-- DIRECTIONS --
What is needed is a copy of each line in the listing below that contains "theorem".
=====
theorem execNewHolderDrive_chg (t : ℕ) (s : State) : ∃ u, execNewHolderDrive t s = .next u ∧ Chg [.pair] (s.advance t) u := by
  refine ⟨_, rfl, ?_⟩
  generalize s.advance t = s
  repeat' (first
    | with_reducible exact Chg.refl _ _
    | with_reducible assumption
    | (apply Chg.step; rotate_left
       with_reducible exact State.modPair_chg ..
       decide)
    | (extract_lets +onlyGivenNames x1
       suffices hx : Chg [.pair] s x1
       on_goal 1 => clear_value x1
       on_goal 2 => unfold x1)
    | (extract_lets +onlyGivenNames x1
       suffices hx : Chg [.pair] s x1.2
       on_goal 1 => clear_value x1
       on_goal 2 => unfold x1)
    | (extract_lets +onlyGivenNames x1; clear_value x1)
    | split)

theorem execNibBistDone_chg (t : ℕ) (n : NibNo) (pass : Bool) (s : State) : ∃ u, execNibBistDone t n pass s = .next u ∧ Chg [.free, .array, .pair, .port] (s.advance t) u := by
  refine ⟨_, rfl, ?_⟩
  generalize s.advance t = s
  repeat' (first
    | with_reducible exact Chg.refl _ _
    | with_reducible assumption
    | (apply Chg.step; rotate_left
       (first
         | with_reducible exact State.fence_chg ..
         | with_reducible exact State.modNib_chg ..
         | with_reducible exact State.selfTest_chg ..)
       decide)
    | (extract_lets +onlyGivenNames x1
       suffices hx : Chg [.free, .array, .pair, .port] s x1
       on_goal 1 => clear_value x1
       on_goal 2 => unfold x1)
    | split)

theorem execNibBistStart_chg (t : ℕ) (s : State) : ∃ u, execNibBistStart t s = .next u ∧ Chg [.array] (s.advance t) u := by
  refine ⟨_, rfl, ?_⟩
  generalize s.advance t = s
  repeat' (first
    | with_reducible exact Chg.refl _ _
    | with_reducible assumption
    | (apply Chg.step; rotate_left
       with_reducible exact State.modArr_chg ..
       decide)
    | (extract_lets +onlyGivenNames x1
       suffices hx : Chg [.array] s x1
       on_goal 1 => clear_value x1
       on_goal 2 => unfold x1)
    | (extract_lets +onlyGivenNames x1
       suffices hx : Chg [.array] s x1.2
       on_goal 1 => clear_value x1
       on_goal 2 => unfold x1)
    | (extract_lets +onlyGivenNames x1; clear_value x1)
    | split)

theorem execNoCounter_chg (t : ℕ) (ctx : CtxNo) (s : State) : ∃ u, execNoCounter t ctx s = .next u ∧ Chg [.scribe, .pair, .port] (s.advance t) u := by
  refine ⟨_, rfl, ?_⟩
  generalize s.advance t = s
  repeat' (first
    | with_reducible exact Chg.refl _ _
    | with_reducible assumption
    | (apply Chg.step; rotate_left
       with_reducible exact State.goNoCounter_chg ..
       decide)
    | refine Chg.step (M := [.scribe, .pair, .port]) ?_ (State.submit_chg (fun s => ?_) (by decide)) (by decide)
    | split)

theorem execNodeViewSet_chg (t : ℕ) (conn : ConnNo) (node : ℕ) (s : State) : ∃ u, execNodeViewSet t conn node s = .next u ∧ Chg [.port] (s.advance t) u := by
  refine ⟨_, rfl, ?_⟩
  generalize s.advance t = s
  repeat' (first
    | with_reducible exact Chg.refl _ _
    | with_reducible assumption
    | (apply Chg.step; rotate_left
       with_reducible exact State.selectNode_chg ..
       decide))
=====
-- SOLUTION --
theorem execNewHolderDrive_chg (t : ℕ) (s : State) : ∃ u, execNewHolderDrive t s = .next u ∧ Chg [.pair] (s.advance t) u := by
theorem execNibBistDone_chg (t : ℕ) (n : NibNo) (pass : Bool) (s : State) : ∃ u, execNibBistDone t n pass s = .next u ∧ Chg [.free, .array, .pair, .port] (s.advance t) u := by
theorem execNibBistStart_chg (t : ℕ) (s : State) : ∃ u, execNibBistStart t s = .next u ∧ Chg [.array] (s.advance t) u := by
theorem execNoCounter_chg (t : ℕ) (ctx : CtxNo) (s : State) : ∃ u, execNoCounter t ctx s = .next u ∧ Chg [.scribe, .pair, .port] (s.advance t) u := by
theorem execNodeViewSet_chg (t : ℕ) (conn : ConnNo) (node : ℕ) (s : State) : ∃ u, execNodeViewSet t conn node s = .next u ∧ Chg [.port] (s.advance t) u := by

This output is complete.